Blackcrusader
Contributor
The point I was making is that an agency undertaking deco training has to have a set of objective pre-requisites because they want to protect themselves. "Additional training and experience" that doesn't result in a piece of plastic that says "I have been trained to this standard" is not objective. It varies from diver to diver and environment to environment and someone, either the instructor or at HQ, has to prove compliance with a subjective standard. When I did my technical training there was the allowance for "or equivalent experience", I'm sure it's still the same now, but I totally understand why agencies ask for a minimum AOW in the first instance.
I totally agree that additional experience can make an OW-certified diver capable of diving well beyond 18m.

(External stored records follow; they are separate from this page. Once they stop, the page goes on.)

/-! ### Rows along a dimension (07 R218; 08 R236) -/

/-- Elements that share a coordinate along g. -/
def rowLen (sizes : List Nat) (g : Nat) : Nat := prod (sizes.eraseIdx g)

/-- Linear index of element e, in ascending order of the other coordinates, of the row with coordinate j along g. -/
def rowLin (sizes : List Nat) (g j e : Nat) : Nat :=
  let low := prod (sizes.take g)
  e % low + low * (j + sizes.getD g 0 * (e / low))

def rowLins (sizes : List Nat) (g j : Nat) : List Nat := (List.range (rowLen sizes g)).map (rowLin sizes g j)

/-- The value of an index code. -/
def idxVal (f v : Nat) : Int := codeInt f v

/-- The local coordinate along g that an index selects, or why it is invalid: 0 negative, 1 beyond, 2 remote. -/
def selects (d : Desc) (g : Nat) (v : Int) : Except Nat Nat :=
  if v < 0 then .error 0
  else if (dGlobal d g : Int) ≤ v then .error 1
  else
    let lo := dShardNo d g * dSize d g
    if lo ≤ v.toNat ∧ v.toNat < lo + dSize d g then .ok (v.toNat - lo) else .error 2

/-- An entry of an index operand: its number, value, poison, and what it selects. -/
structure IdxEnt where
  j : Nat
  v : Int
  bad : Bool
  sel : Except Nat Nat

def Box.idxEnts (b : Box) (x : Action) (ti tsel : Tens) (g : Nat) : List IdxEnt :=
  (span x.n0 x.n1).map fun j =>
    let e := b.tRead ti j
    let v := idxVal (dFmt ti.d) e.1
    { j := j, v := v, bad := e.2, sel := selects tsel.d g v }

/-- Why a clean entry is invalid. -/
def IdxEnt.kind (e : IdxEnt) : Option Nat :=
  if e.bad then none else match e.sel with
    | .error k => some k
    | .ok _ => none

def Dev.idxSkip (d : Dev) (x : Action) (e : IdxEnt) : Dev :=
  match e.kind with
  | none => d
  | some k => d.condition x.ctx .idx k 0x200A (unitDie x.unit) (gmeOf x.unit) [gmeOf x.unit, x.index, e.j, e.v, k]

/-- Event 0x200B for an invalid entry; the context stops (07 R221). -/
def Box.idxFault (b : Box) (x : Action) (e : IdxEnt) : Box :=
  (b.onD fun d => d.ev 0x200B (unitDie x.unit) (some x.ctx) [gmeOf x.unit, x.index, e.j, e.v, e.kind.getD 0]).faultStop
    x.ctx 0x200B

/-! ### GATHER (07 R218 to R222, R224; 08 R236) -/

/-- The values that entry `e` gathers: its source row, +0 for a skipped entry; a poisoned entry poisons them. -/
def Box.gatherRow (b : Box) (ts : Tens) (g : Nat) (e : IdxEnt) : List Elem :=
  if e.bad then (rowLins (dSizes ts.d) g 0).map fun _ => ⟨0, true⟩
  else match e.sel with
    | .ok k => (rowLins (dSizes ts.d) g k).map (b.tVal ts)
    | .error _ => (rowLins (dSizes ts.d) g 0).map fun _ => ⟨0, false⟩

/-- Source elements that entries select. -/
def selectedLins (t : Tens) (g : Nat) (es : List IdxEnt) : List Nat :=
  es.flatMap fun e => match e.sel with
    | .ok k => if e.bad then [] else rowLins (dSizes t.d) g k
    | .error _ => []

/-- A skipped row holds +0, which no conversion changes or reports. -/
def Box.gatherOut (b : Box) (a : Act) (x : Action) (ts : Tens) (td : Option Tens) (es : List IdxEnt) : Box :=
  let r := x.desc
  let g := gqG r
  let rnd := b.dev.rnd x (gqRnd r) (gqKey r)
  match td with
  | none => b.putHandle a x rnd (es.flatMap (b.gatherRow ts g))
  | some t => b.putCvt x t (es.flatMap fun e =>
      ((rowLins (dSizes t.d) g e.j).zip (b.gatherRow ts g e)).map fun v => cvtEl t rnd v.1 v.2)

/-- The rows that a gather would have written become undefined. -/
def Box.gatherLost (b : Box) (a : Act) (x : Action) (ts : Tens) (td : Option Tens) (es : List IdxEnt) : Box :=
  let r := x.desc
  match td with
  | none => b.undefHandle a.cs.core (Insn.hd x.w) (gqHo r)
      (storageBytes (gqHf r) (es.length * rowLen (dSizes ts.d) (gqG r)) (fmtPlanar (gqHf r)))
  | some t => b.undefLins t (es.flatMap fun e => rowLins (dSizes t.d) (gqG r) e.j)

def Box.gatherRun (b : Box) (a : Act) (x : Action) : Box :=
  let r := x.desc
  let td := if gqToh r then none else b.dev.tens (gqDd r)
  match b.dev.tens (gqDs r), b.dev.tens (gqDi r) with
  | some ts, some ti =>
    b.guarded x [(gqDi r, ti, false, span x.n0 x.n1)] fun b =>
      let es := b.idxEnts x ti ts (gqG r)
      match (if dStrict ti.d then es.find? (·.kind.isSome) else none) with
      | some e => (b.gatherLost a x ts td es).idxFault x e
      | none =>
        let out := td.elim [] fun t => [(gqDd r, t, true, es.flatMap fun e => rowLins (dSizes t.d) (gqG r) e.j)]
        b.guarded x ((gqDs r, ts, false, selectedLins ts (gqG r) es) :: out) fun b =>
          (b.onD fun d => es.foldl (fun d e => d.idxSkip x e) d).gatherOut a x ts td es
  | _, _ => b

def execGather (a : Act) (s : State) : Res :=
  s.on fun b => b.greq a 1 (fun _ => true) fun b x => if x.n1 = 0 then b else b.gatherRun a x

/-! ### SCATTER (07 R218 to R221, R223, R224) -/

/-- One addition of an add mode: the element, a contribution; to binary32 or, through binary32, to KF16. -/
def addTo (t : Tens) (lin : Nat) (old v : Elem) : (Nat × Nat × Bool) × List Nat :=
  cvtEl t .even lin ⟨B32.add old.v v.v, old.poison || v.poison⟩

/-- Adds contributions to elements one after another, each an indivisible read-modify-write (07 R223). -/
def Box.addEls (b : Box) (x : Action) (t : Tens) (l : List (Nat × Elem)) : Box :=
  l.foldl (fun b e => b.putCvt x t [addTo t e.1 (b.tVal t e.1) e.2]) b

def Box.scatterOut (b : Box) (x : Action) (ts td : Tens) (es : List IdxEnt) : Box :=
  let r := x.desc
  let g := gqG r
  let rnd := b.dev.rnd x (gqRnd r) (gqKey r)
  let els := es.flatMap fun e => match e.sel with
    | .ok k => if e.bad then [] else (rowLins (dSizes td.d) g k).zip ((rowLins (dSizes ts.d) g e.j).map (b.tVal ts))
    | .error _ => []
  if gqMode r = 0 then b.putCvt x td (els.map fun e => cvtEl td rnd e.1 e.2) else b.addEls x td els

def Box.scatterRun (b : Box) (x : Action) : Box :=
  let r := x.desc
  match b.dev.tens (gqDs r), b.dev.tens (gqDi r), b.dev.tens (gqDd r) with
  | some ts, some ti, some td =>
    b.guarded x [(gqDi r, ti, false, span x.n0 x.n1)] fun b =>
      let es := b.idxEnts x ti td (gqG r)
      let hit := selectedLins td (gqG r) es
      match (if dStrict ti.d then es.find? (·.kind.isSome) else none) with
      | some e => (b.undefLins td hit).idxFault x e
      | none =>
        b.guarded x [(gqDs r, ts, false, es.flatMap fun e => rowLins (dSizes ts.d) (gqG r) e.j), (gqDd r, td, true, hit)] fun b =>
          let b := (b.onD fun d => es.foldl (fun d e => d.idxSkip x e) d).scatterOut x ts td es
          match es.find? (·.bad) with
          | some e => b.badIndex x ti e.j
          | none => b
  | _, _, _ => b

def execScatter (a : Act) (s : State) : Res :=
  s.on fun b => b.greq a 2 (fun _ => true) fun b x => if x.n1 = 0 then b else b.scatterRun x

/-! ### Permuting copy (07 R215 to R217, R228) -/

def permOf (p : BitVec 128) (d : Nat) : Nat := fld p (48 + 3 * d) 3

/-- What a copy takes: source and destination with their indices, permutation, rounding and key. -/
structure CopyJob where
  si : Nat
  di : Nat
  ts : Tens
  td : Tens
  perm : List Nat
  rnd : Bool
  key : Nat

/-- Every order of a list's elements. -/
def orders : List Nat → List (List Nat)
  | [] => [[]]
  | x :: t => (orders t).flatMap fun l => (List.range (l.length + 1)).map fun i => l.take i ++ x :: l.drop i

/-- Permutations under which the sizes of destination and source agree. -/
def fitPerms (s d : Desc) : List (List Nat) :=
  if dRank s ≠ dRank d then []
  else (orders (dDims d)).filter fun p => dSizes d == p.map (dSize s)

/-- The copy that a GREQ COPY names: through a pair, or, of a forerunner image, from DS to DD (log 33). -/
def Dev.copyJob (d : Dev) (r : BitVec 256) : Option CopyJob :=
  match get? d.descs (gqDs r) with
  | some (.pair p) =>
    match d.native (fld p 16 16), d.native (fld p 32 16) with
    | some s, some t =>
      some ⟨fld p 16 16, fld p 32 16, .ofDesc s, .ofDesc t, (dDims t).map (permOf p), bitOf p 72, fld p 96 32⟩
    | _, _ => none
  | some (.forerunner _) =>
    match d.tens (gqDs r), d.tens (gqDd r) with
    | some s, some t =>
      let l := fitPerms s.d t.d
      (l[Config.compatPerm s.d t.d % max 1 l.length]?).map fun p => ⟨gqDs r, gqDd r, s, t, p, gqRnd r, gqKey r⟩
    | _, _ => none
  | _ => none

/-- Source element of a destination element. -/
def CopyJob.source (c : CopyJob) (lin : Nat) : Nat :=
  let dc := coordsOf (dSizes c.td.d) lin
  let sc := (dDims c.ts.d).map fun i => ((c.perm.zip dc).find? (·.1 == i)).elim 0 (·.2)
  linOf (dSizes c.ts.d) sc

/-- The device addresses of a byte range of a forerunner tensor, page by page: first address and bytes; pages that are not
mapped have none. -/
def Dev.pieces (d : Dev) (t : Tens) : List (Nat × Nat) :=
  let lo := if t.fr then (dRange t.d).1.toNat % 2 ^ 40 else (dRange t.d).1.toNat
  let hi := lo + ((dRange t.d).2 - (dRange t.d).1).toNat
  if dEmpty t.d then []
  else if !t.fr then [(lo, hi + 1 - lo)]
  else (span (lo / 2097152) (hi / 2097152 - lo / 2097152 + 1)).filterMap fun q =>
    let a := max lo (q * 2097152)
    (get? d.compat q).map fun p => (p.target + a % 2097152, min hi (q * 2097152 + 2097151) + 1 - a)

def common (a b : Nat × Nat) : Nat := min (a.1 + a.2) (b.1 + b.2) - max a.1 b.1

/-- Adds a piece to pieces that do not touch each other, in ascending order, and joins those that it touches. -/
def joinPiece (x : Nat × Nat) : List (Nat × Nat) → List (Nat × Nat)
  | [] => [x]
  | y :: t =>
    if x.1 + x.2 < y.1 then x :: y :: t
    else if y.1 + y.2 < x.1 then y :: joinPiece x t
    else joinPiece (min x.1 y.1, max (x.1 + x.2) (y.1 + y.2) - min x.1 y.1) t

/-- The bytes of some pieces, each of them once. -/
def unionOf (l : List (Nat × Nat)) : List (Nat × Nat) := l.foldl (fun m x => joinPiece x m) []

/-- Bytes in which the translated ranges of a copy overlap. -/
def Dev.copyOverlap (d : Dev) (c : CopyJob) : Nat :=
  sumN ((unionOf (d.pieces c.ts)).flatMap fun a => (unionOf (d.pieces c.td)).map (common a))

/-- Some byte of a source element lies in the destination's ranges. -/
def Dev.inOverlap (d : Dev) (c : CopyJob) (lin : Nat) : Bool :=
  (c.ts.addrs lin).any fun a => (d.pieces c.td).any fun p => let y := d.xlate c.ts a.toNat; p.1 ≤ y && y < p.1 + p.2

def Box.copyPerm (b : Box) (x : Action) (c : CopyJob) : Box :=
  let n := dCount c.td.d
  let rnd := b.dev.rnd x c.rnd c.key
  let big := c.ts.fr && decide (4194304 < b.dev.copyOverlap c)
  let out := (List.range n).map fun l => (cvtEl c.td rnd l (b.tVal c.ts (c.source l)), big && b.dev.inOverlap c (c.source l))
  let b := if big then b.onD fun d => d.ev 0x200E (unitDie x.unit) (some x.ctx) [c.si, c.di, d.copyOverlap c] else b
  let lost := (out.filter (·.2)).map (·.1.1.1)
  let b := b.putCvt x c.td ((out.filter fun e => !e.2).map (·.1))
  if lost.isEmpty then b else b.undefLins c.td lost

I had a year long gap between OW & AOW and I was more experienced than the divemasters on my AOW were. But if your concern, like an agency providing deco diving certs, is proving that you checked that divers are appropriately trained to be accepted then life gets a hell of a lot easier if you just ask for a second tier training cert.

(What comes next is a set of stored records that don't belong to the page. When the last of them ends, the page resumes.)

def Box.collRun (b : Box) (a : Act) (x : Action) : Box :=
  match b.dev.plan (clPlan x.desc), b.dev.freeUnit with
  | some p, some u =>
    let i := b.dev.newColl p a x u
    let st := b.dev.collCheck p x.ctx x.desc x.n0
    if st = 0 then b.collBegin p i else b.collReject p i st
  | _, _ => b

/-- COLL: a launched action begins its instance, once. A count of 0 completes at once. DESIGN CHOICE (log 63): such a COLL exchanges
nothing and is no slip point; R380 and 02 R74 do not say whether it is one. -/
def execColl (a : Act) (s : State) : Res :=
  s.on fun b => b.gate a (isOp 0x68) (fun _ _ => []) fun b x =>
    if x.n0 = 0 then b.onD fun d => d.actDone a
    else if (b.dev.coll (clPlan x.desc) x.val.toNat).isSome then b
    else b.collRun a x

/-! ### Packets of collectives -/

/-- Member index of a packet's source. -/
def Plan.member (p : Plan) (dev : Nat) : Option Nat := (List.range p.nmemb).find? fun i => p.dev i == dev

/-- A data packet of another epoch: dropped, and the instance fails (12 R392). -/
def Box.wrongEpoch (b : Box) (p : Plan) (i : CollInst) (e : Nat) : Box :=
  (b.onD fun d => d.ev 0x500D (reductionDie i.unit) (some i.ctx) [i.plan, i.inst, p.epoch, e]).collFail i 4 p.self true

/-- A chunk that a receive of the instance expects is kept, and the instance goes on. -/
def Box.takeChunk (b : Box) (p : Plan) (i : CollInst) (k : Packet) (src : Nat) : Box :=
  let round := k.word / 2 ^ 32 % 2 ^ 14
  let c := k.word / 2 ^ 46
  match (p.recvs i.n).find? fun r => r.src == src && r.round == round && decide (c < p.chunks r.len) with
  | none => b
  | some r =>
    let els := linesEls p k.lines k.lpoison (pieceEls p r.first r.len c).length
    (b.onD fun d => d.updColl i.plan i.inst fun x => { x with parts := put x.parts (chunkKey src round c) els }).collAdvance
      i.plan i.inst

def collOf (k : Packet) : Nat × Nat := (k.word % 1024, k.word / 1024 % 64)

/-- A packet of an instance in progress from one of its members. -/
def Box.onColl (b : Box) (k : Packet) (f : Plan → CollInst → Nat → Box) : Box :=
  match b.dev.plan (collOf k).1, b.dev.coll (collOf k).1 (collOf k).2 with
  | some p, some i => (p.member k.src).elim b fun m => f p i m
  | _, _ => b

def Box.takeCollData (b : Box) (k : Packet) : Box :=
  b.onColl k fun q i m =>
    if k.word / 65536 % 65536 ≠ q.epoch then b.wrongEpoch q i (k.word / 65536 % 65536) else b.takeChunk q i k m

def execCollData (p : Fin 64) (k : Packet) (s : State) : Res :=
  s.on fun b => b.packetOf 8 p k fun b => b.takeCollData k

/-- A control packet of one kind: READY 0, DONE 1, RELEASE 2, ABORT 3. -/
def Box.ctrlOf (b : Box) (kind : Nat) (p : Nat) (k : Packet) (f : Box → Box) : Box :=
  if k.word / 65536 % 4 = kind then b.packetOf 9 p k f else b

def ctrlSlip (k : Packet) : Nat := (k.lines.head?).elim 0 fun l => leAt (lineBytes l) 0 8

/-- A COLL of the instance has launched and not begun. -/
def Dev.collLaunched (d : Dev) (plan inst : Nat) : Bool :=
  d.cores.any fun e => strs.any fun st => (e.2.stream st).acts.any fun x =>
    Insn.opc x.w == 0x68 && !x.done && x.n0 != 0 && clPlan x.desc == plan && x.val.toNat == inst

/-- READY for an instance that has not begun: kept for up to four beyond the current one; one more fails the current
instance with status 8 (12 R389). -/
def Box.earlyReady (b : Box) (p : Plan) (plan inst m : Nat) : Box :=
  let ahead := (inst + 64 - p.launched % 64) % 64
  if ahead < 4 ∨ b.dev.collLaunched plan inst then b.onD fun d => { d with fab := { d.fab with earlyReady := d.fab.earlyReady ++ [(plan, inst, m)] } }
  else if ahead < 32 then
    (b.dev.coll plan ((p.launched + 63) % 64)).elim b fun i => b.collFail i 8 p.self true
  else b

As I said, I think AOW is bollocks as a formal certification. But it's that 2nd tier of certification and, rightly or wrongly, businesses and agencies use that as a proxy for someone who is not a novice.
You do realize that some agencies teach DECO from OW like CMAS and BSAC. There is no requirement to have AOW to do deco courses. No idea where you did your "technical training" but Deco isn't considered technical diving by some agencies. Do tell which agency is claiming you need AOW to start Deco courses.